-- ==== Sys2Proof/Machine/Dispatch.lean ====
section
/-! DEFINITION. One arm per row of spec/opcode_table.json. -/

namespace Sys2Proof.Machine

def exec (i : Instr) (s : State) : Host.Outcome State Fault Refusal :=
  match i with
  | .init n kind chunk rxLink => Sys2Proof.Machine.execInit n kind chunk rxLink s
  | .teardown => Sys2Proof.Machine.execTeardown s
  | .send linkId payload => Sys2Proof.Machine.execSend linkId payload s
  | .task => Sys2Proof.Machine.execTask s
  | .crc16 data => Sys2Proof.Machine.execCrc16 data s
  | .readReg reg => Sys2Proof.Machine.execReadReg reg s
  | .illegalCmd op => Sys2Proof.Machine.execIllegalCmd op s
  | .rxStart => Sys2Proof.Machine.execRxStart s
  | .rxIgnore x => Sys2Proof.Machine.execRxIgnore x s
  | .rxEscape => Sys2Proof.Machine.execRxEscape s
  | .rxEnd => Sys2Proof.Machine.execRxEnd s
  | .rxOverflow x => Sys2Proof.Machine.execRxOverflow x s
  | .rxData x => Sys2Proof.Machine.execRxData x s
  | .rxSubDelim => Sys2Proof.Machine.execRxSubDelim s
  | .rxSubEsc => Sys2Proof.Machine.execRxSubEsc s
  | .rxFull x => Sys2Proof.Machine.execRxFull x s
  | .rxBadEscape x => Sys2Proof.Machine.execRxBadEscape x s
  | .txClose => Sys2Proof.Machine.execTxClose s
  | .txOpen => Sys2Proof.Machine.execTxOpen s
  | .txEscape => Sys2Proof.Machine.execTxEscape s
  | .txLiteral => Sys2Proof.Machine.execTxLiteral s
  | .txSubstitute => Sys2Proof.Machine.execTxSubstitute s

end Sys2Proof.Machine
end

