-- ==== Sys2Proof/Certificates/Slice0/Obligations.lean ====
section
/-! DEFINITION. The statements for the provers. Each docstring names the rules of spec/ it
formalises. `s.reply st v` is `s` with the answer (st, v) given to the host and nothing else
changed. -/

open Sys2Proof Sys2Proof.Machine

/-! ## Encoding -/

/-- Every well-formed row of the opcode table decodes from its encoding to itself, with every
operand (spec/30_encoding.md R94 to R98, R87; spec/41_encoder.md R130). -/
def Obligations.EncodedInstructionDecodes : Prop :=
  ∀ (w : Nat) (i : Instr), i.wellFormed w = true → (encode i).decode w = .ok i

/-- Each command word has one meaning: what it decodes to encodes to the word's own opcode and
operand fields (R94, R96). That the fields an opcode does not have are ignored is the model's
reading (assumption log 8, DEDUCED). -/
def Obligations.DecodedCommandEncodesToItsFields : Prop :=
  ∀ (w : Nat) (c : Command) (i : Instr), decode w c = .ok i → encode i = .command c.present

/-- Words written out from R95, R87 and R130 decode to the rows they stand for. -/
def Obligations.TableWordsDecode : Prop :=
  decodeTableWord 8 0x01 = some (.init 0 .stream 0 0)
    ∧ decodeTableWord 8 0x03 = some (.send 0 [])
    ∧ decodeTableWord 8 0x04 = some .task
    ∧ decodeTableWord 8 0x06 = some (.readReg 0)
    ∧ decodeTableWord 8 0x00 = some (.illegalCmd 0x00#8)
    ∧ decodeTableWord 8 0xFF = some (.illegalCmd 0xFF#8)
    ∧ (Encoding.received .awaitingDelimiter false 0x7E#8).decode 1 = .ok .rxStart
    ∧ (Encoding.received .inFrame false 0x7E#8).decode 1 = .ok .rxEnd
    ∧ (Encoding.received .inEscape false 0x7E#8).decode 1 = .ok (.rxBadEscape 0x7E#8)
    ∧ (Encoding.received .inEscape true 0x5D#8).decode 1 = .ok (.rxFull 0x5D#8)
    ∧ (Encoding.encStep .inFrame true 0x7E#8).decode 1 = .ok .txClose
    ∧ (Encoding.encStep .inFrame false 0x7E#8).decode 1 = .ok .txEscape

/-! ## The step and the power-on state -/

/-- A step runs the command on the port as one atomic step (R6, R42). The other two clauses are the
model's choices: with none presented a step leaves the state as it is (assumption log 3, DESIGN
CHOICE; R258 says that the state holds between commands), and a command whose operand does not fit
the field that R96 gives it is refused by name (assumption log 8, DESIGN CHOICE). -/
def Obligations.StepRunsDecodedCommand : Prop :=
  (∀ (s : State) (c : Command) (rest : List Command) (i : Instr),
      s.hostPort = c :: rest → decode s.build.linkIdW c = .ok i →
        step s = exec i { s with hostPort := rest })
    ∧ (∀ s : State, s.hostPort = [] → step s = .next s)
    ∧ ∀ (s : State) (c : Command) (rest : List Command) (r : Reject),
        s.hostPort = c :: rest → decode s.build.linkIdW c = .error r →
          step s = .refused (.malformedCommand r)

/-- R270: at power-on every register is 0, and no command but INIT leaves that state. -/
def Obligations.PowerOnState : Prop :=
  (State.reset.live = false ∧ State.reset.cfgN = 0 ∧ State.reset.cfgKind = .stream
      ∧ State.reset.cfgChunk = 0 ∧ State.reset.txState = .awaitingDelimiter
      ∧ State.reset.rxState = .awaitingDelimiter ∧ State.reset.txSize = 0
      ∧ State.reset.sentSize = 0 ∧ State.reset.rxSize = 0 ∧ State.reset.statSof = 0
      ∧ State.reset.statTxFrames = 0 ∧ State.reset.statRxFrames = 0
      ∧ State.reset.txLinkId = 0 ∧ State.reset.rxLinkId = 0)
    ∧ ∀ (i : Instr) (t : State), i.isCommand = true →
        (∀ n kind chunk rxLink, i ≠ .init n kind chunk rxLink) →
          exec i State.reset = .next t → t = { t.cleared with txBuf := t.txBuf, rxBuf := t.rxBuf }

/-- The model's choice for the contents that R273 leaves unspecified (assumption log 1): after
power-on, a successful INIT and TEARDOWN no byte of either buffer is written, and reading one
faults, at every index the buffers have. -/
def Obligations.UnspecifiedBuffersAreUnwritten : Prop :=
  (∀ (b : Buffer) (i : Nat), i < State.reset.build.bufCap →
      readByte b i State.reset = .fault (.unwrittenByte b i))
    ∧ (∀ (s t : State) (b : Buffer) (i : Nat), i < s.build.bufCap → exec .teardown s = .next t →
        readByte b i t = .fault (.unwrittenByte b i))
    ∧ ∀ (s t : State) (n chunk : Size) (kind : LinkKind) (rxLink : LinkId) (b : Buffer) (i : Nat),
        i < s.build.bufCap → 1 ≤ n.toNat → n.toNat + 2 ≤ s.build.bufCap →
        (kind = .message → 1 ≤ chunk.toNat) → exec (.init n kind chunk rxLink) s = .next t →
        readByte b i t = .fault (.unwrittenByte b i)

/-- The power-on state is a good state (R50 to R58). -/
def Obligations.PowerOnMeetsInvariant : Prop := Inv State.reset

/-- Every step keeps the invariant: R50 to R58, the legal register values, and the canonical form
of both buffers. -/
def Obligations.StepKeepsInvariant : Prop :=
  ∀ s t : State, Inv s → step s = .next t → Inv t

/-- From a good state no step faults: no unwritten byte is read (R57), no access leaves a buffer
(R60), no ENC_STEP is idle (R130, R191). -/
def Obligations.StepNeverFaults : Prop :=
  ∀ (s : State) (r : Fault), Inv s → step s ≠ .fault r

/-- From a good state, every command that fits the port and every unit within the collaborator's
contract completes (R240, R252). -/
def Obligations.StepCompletes : Prop :=
  ∀ s : State, Inv s → NextCommandFits s → NextUnitInContract s → ∃ t, step s = .next t

/-- Every command answers exactly once; the value is 0 unless the status is OK, V for CRC16, the
register's value for READ_REG where the status is OK, and 0 for every other command (R97). -/
def Obligations.EveryCommandAnswersOnce : Prop :=
  ∀ (i : Instr) (s t : State), i.isCommand = true → exec i s = .next t →
    ∃ r : Reply, t.replies = s.replies ++ [r]
      ∧ (r.status ≠ .ok → r.value = 0)
      ∧ (∀ data, i = .crc16 data → r.value = (crc16 data).toNat)
      ∧ (∀ reg, i = .readReg reg → r.status = .ok → regValue s reg = some r.value)
      ∧ ((∀ data, i ≠ .crc16 data) → (∀ reg, i ≠ .readReg reg) → r.value = 0)

/-! ## CRC -/

/-- R114: the check value, and its serialised form. -/
def Obligations.Crc16CheckValue : Prop :=
  crc16 [0x31#8, 0x32#8, 0x33#8, 0x34#8, 0x35#8, 0x36#8, 0x37#8, 0x38#8, 0x39#8] = 0x906E#16
    ∧ crcBytes [0x31#8, 0x32#8, 0x33#8, 0x34#8, 0x35#8, 0x36#8, 0x37#8, 0x38#8, 0x39#8]
        = [0x6E#8, 0x90#8]

/-- R113: the command with opcode 0x05 answers V of its data, whatever the state, and changes
nothing; on no bytes V is 0. -/
def Obligations.Crc16Answers : Prop :=
  (∀ (s : State) (c : Command) (rest : List Command), s.hostPort = c :: rest → c.op = 0x05#8 →
      step s = .next ({ s with hostPort := rest }.reply .ok (crc16 c.data).toNat))
    ∧ (∀ (s : State) (data : List Byte),
        exec (.crc16 data) s = .next (s.reply .ok (crc16 data).toNat))
    ∧ ∀ s : State, exec (.crc16 []) s = .next (s.reply .ok 0)

/-- The CRC is stored low byte first, and FINALIZE's reading of the two bytes gives V back (R63,
R112). -/
def Obligations.CrcStoredLowByteFirst : Prop :=
  ∀ d : List Byte, ∃ lo hi : Byte,
    crcBytes d = [lo, hi]
      ∧ lo.toNat = (crc16 d).toNat % 256
      ∧ hi.toNat = (crc16 d).toNat / 256
      ∧ fromLowHigh lo hi = crc16 d

/-- Two byte sequences that differ in exactly one byte have different CRCs: the function of R111
detects every corruption of a single byte. -/
def Obligations.CrcDetectsOneChangedByte : Prop :=
  ∀ (before after : List Byte) (b c : Byte), b ≠ c →
    crc16 (before ++ b :: after) ≠ crc16 (before ++ c :: after)

/-! ## SEND -/

/-- R180: NOT_LIVE, TX_OVERFLOW, and what a successful SEND stores; TXBUF at and above len + 2 and
everything else keep their values. -/
def Obligations.SendFollowsPseudocode : Prop :=
  ∀ (s : State) (linkId : LinkId) (p : List Byte),
    (s.live = false → exec (.send linkId p) s = .next (s.reply .notLive 0))
      ∧ (s.live = true → (s.cfgN.toNat < p.length ∨ p.length = 0 ∨ s.txSize ≠ 0) →
          exec (.send linkId p) s = .next (s.reply .txOverflow 0))
      ∧ (s.live = true → BuildOk s.build → s.cfgN.toNat + 2 ≤ s.build.bufCap →
          1 ≤ p.length → p.length ≤ s.cfgN.toNat → s.txSize = 0 →
          ∃ t, exec (.send linkId p) s = .next t
            ∧ t = { s with
                txBuf := t.txBuf
                txSize := t.txSize
                sentSize := 0
                txLinkId := if s.cfgKind = .message then linkId else s.txLinkId
                replies := s.replies ++ [{ status := .ok, value := 0 }] }
            ∧ t.txSize.toNat = p.length + 2
            ∧ (∀ i, i < p.length + 2 → t.txBuf.read i = (p ++ crcBytes p)[i]?)
            ∧ ∀ a, p.length + 2 ≤ a → t.txBuf.read a = s.txBuf.read a)

/-- R181: a SEND that answers any status but OK changes nothing and calls no collaborator. -/
def Obligations.FailedSendMutatesNothing : Prop :=
  ∀ (s t : State) (linkId : LinkId) (p : List Byte), exec (.send linkId p) s = .next t →
    t.replies ≠ s.replies ++ [{ status := .ok, value := 0 }] →
      ∃ st, st ≠ .ok ∧ t = s.reply st 0

/-! ## INIT, TEARDOWN, READ_REG and the reserved opcodes -/

/-- R220, R221, R222, R245, R271: a valid INIT, on a live instance or not, sets the configuration
and LIVE and zeroes every other register; an invalid one answers BAD_CONFIG and changes nothing. -/
def Obligations.InitFollowsPseudocode : Prop :=
  ∀ (s : State) (n : Size) (kind : LinkKind) (chunk : Size) (rxLink : LinkId),
    (1 ≤ n.toNat → n.toNat + 2 ≤ s.build.bufCap → (kind = .message → 1 ≤ chunk.toNat) →
        ∃ t, exec (.init n kind chunk rxLink) s = .next t
          ∧ t = { s with
              live := true
              cfgN := n
              cfgKind := kind
              cfgChunk := if kind = .message then chunk else 0
              rxLinkId := if kind = .message then rxLink else 0
              txState := .awaitingDelimiter
              rxState := .awaitingDelimiter
              txSize := 0
              sentSize := 0
              rxSize := 0
              txLinkId := 0
              statSof := 0
              statTxFrames := 0
              statRxFrames := 0
              txBuf := t.txBuf
              rxBuf := t.rxBuf
              replies := s.replies ++ [{ status := .ok, value := 0 }] })
      ∧ ((n.toNat < 1 ∨ s.build.bufCap < n.toNat + 2 ∨ (kind = .message ∧ chunk.toNat < 1)) →
          exec (.init n kind chunk rxLink) s = .next (s.reply .badConfig 0))

/-- R272: TEARDOWN gives the registers of the power-on state, in every state; the build and the
records of the ports stay. -/
def Obligations.TeardownGivesPowerOnState : Prop :=
  ∀ s : State, ∃ t, exec .teardown s = .next t
    ∧ t = { State.reset with
        build := s.build
        txBuf := t.txBuf
        rxBuf := t.rxBuf
        encOut := s.encOut
        hostPort := s.hostPort
        replies := s.replies ++ [{ status := .ok, value := 0 }]
        txReadyIn := s.txReadyIn
        rxReadyIn := s.rxReadyIn
        rxIn := s.rxIn
        draws := s.draws
        events := s.events }

/-- R224: READ_REG of each assigned number answers that register, zero-extended, in any state; a
reserved number answers BAD_REG; nothing changes. -/
def Obligations.ReadRegAnswersRegister : Prop :=
  ∀ s : State,
    exec (.readReg 0x00#8) s = .next (s.reply .ok (if s.live = true then 1 else 0))
      ∧ exec (.readReg 0x01#8) s = .next (s.reply .ok s.cfgN.toNat)
      ∧ exec (.readReg 0x02#8) s
          = .next (s.reply .ok (if s.cfgKind = .message then 1 else 0))
      ∧ exec (.readReg 0x03#8) s = .next (s.reply .ok s.cfgChunk.toNat)
      ∧ exec (.readReg 0x04#8) s
          = .next (s.reply .ok (match s.txState with
              | .awaitingDelimiter => 0 | .inFrame => 1 | .inEscape => 2))
      ∧ exec (.readReg 0x05#8) s
          = .next (s.reply .ok (match s.rxState with
              | .awaitingDelimiter => 0 | .inFrame => 1 | .inEscape => 2))
      ∧ exec (.readReg 0x06#8) s = .next (s.reply .ok s.txSize.toNat)
      ∧ exec (.readReg 0x07#8) s = .next (s.reply .ok s.sentSize.toNat)
      ∧ exec (.readReg 0x08#8) s = .next (s.reply .ok s.rxSize.toNat)
      ∧ exec (.readReg 0x09#8) s = .next (s.reply .ok s.statSof.toNat)
      ∧ exec (.readReg 0x0A#8) s = .next (s.reply .ok s.statTxFrames.toNat)
      ∧ exec (.readReg 0x0B#8) s = .next (s.reply .ok s.statRxFrames.toNat)
      ∧ exec (.readReg 0x0C#8) s = .next (s.reply .ok s.txLinkId)
      ∧ exec (.readReg 0x0D#8) s = .next (s.reply .ok s.rxLinkId)
      ∧ ∀ reg : Byte, 0x0E ≤ reg.toNat → exec (.readReg reg) s = .next (s.reply .badReg 0)

/-- R225: a command with a reserved opcode answers ILLEGAL_CMD and changes nothing, live or not. -/
def Obligations.ReservedOpcodeAnswersIllegalCmd : Prop :=
  (∀ (s : State) (c : Command) (rest : List Command), s.hostPort = c :: rest →
      (c.op = 0x00#8 ∨ 0x07 ≤ c.op.toNat) →
        step s = .next ({ s with hostPort := rest }.reply .illegalCmd 0))
    ∧ ∀ (s : State) (op : Byte), exec (.illegalCmd op) s = .next (s.reply .illegalCmd 0)
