/-- RX_SIZE = 2; a frame of three bytes with its CRC; and one whose CRC does not match. -/
theorem witness_FinalizeChecksAndDelivers :
    { idle with rxSize := 2 }.rxSize.toNat < 3
      ∧ ([0x00#8].length + 2 = (stored00 .inFrame idle).rxSize.toNat
        ∧ (stored00 .inFrame idle).rxSize.toNat ≤ (stored00 .inFrame idle).build.bufCap
        ∧ Holds (stored00 .inFrame idle).rxBuf ([0x00#8] ++ [0x78#8, 0xF0#8])
        ∧ crc16 [0x00#8] = fromLowHigh 0x78#8 0xF0#8)
      ∧ (Holds [(0, 0x00#8), (1, 0x78#8), (2, 0xF1#8)] ([0x00#8] ++ [0x78#8, 0xF1#8])
        ∧ crc16 [0x00#8] ≠ fromLowHigh 0x78#8 0xF1#8) :=
  ⟨by decide, ⟨by decide, by decide, holds_of_all (m := buf00) (by decide), by decide⟩,
    holds_of_all (by decide), by decide⟩

theorem witness_DelimiterInEscapeDropsFrame :
    (fullRx .inEscape).rxState = .inEscape ∧ delim ∉ [0x00#8, 0x7D#8] := by decide

theorem witness_EscapeWhenFullDropsFrame :
    (fullRx .inFrame).rxState = .inFrame
      ∧ (fullRx .inFrame).rxSize.toNat = (fullRx .inFrame).cfgN.toNat + 2 := by decide

/-- The shortest and the longest payload at N = 4. -/
theorem witness_DecoderDeliversFrame :
    idle.rxState = .awaitingDelimiter ∧ Receivable [0x7E#8] idle
      ∧ Receivable [0x7E#8, 0x7E#8, 0x7D#8, 0x00#8] idle :=
  ⟨rfl, ⟨by decide, by decide, by decide, by decide⟩, ⟨by decide, by decide, by decide, by decide⟩⟩

theorem witness_FramesOutOfPhaseAreLost :
    Inv (fullRx .inEscape) ∧ (fullRx .inEscape).rxState ≠ .awaitingDelimiter :=
  ⟨inv_of_good [] (by decide), by decide⟩

theorem witness_CodecStepsAreTableRows :
    Instr.txOpen.isCommand = false ∧ (∃ t, exec .txOpen (load00 idle) = .next t)
      ∧ Instr.rxStart.isCommand = false ∧ ∃ t, exec .rxStart idle = .next t :=
  ⟨rfl, exists_of_gives (by decide), rfl, exists_of_gives (by decide)⟩

/-! ### TASK -/

/-- A STREAM frame pending, ready to transmit, nothing to receive. -/
abbrev streamTx : State := asked true false [] (load00 idle)

/-- A MESSAGE frame pending, ready to transmit, nothing to receive. -/
abbrev messageTx : State := asked true false [] (load00 busIdle)

/-- A STREAM byte to receive, nothing to transmit. -/
abbrev streamRx : State := asked false true [.byte 0x7E#8] idle

/-- A MESSAGE unit of CHUNK bytes to receive, with the identifier `id`. -/
abbrev messageRx (id : LinkId) : State :=
  asked false true [.message id [0x7E#8, 0x00#8, 0x78#8, 0xF0#8]] busIdle

theorem inv_streamTx : Inv streamTx := inv_of_good [0x00#8] (by decide)

theorem inv_messageTx : Inv messageTx := inv_of_good [0x00#8] (by decide)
****************
Filter the entries and copy out every line with the word "unwrittenByte".

      readByte b i State.reset = .fault (.unwrittenByte b i))
        readByte b i t = .fault (.unwrittenByte b i))
        readByte b i t = .fault (.unwrittenByte b i)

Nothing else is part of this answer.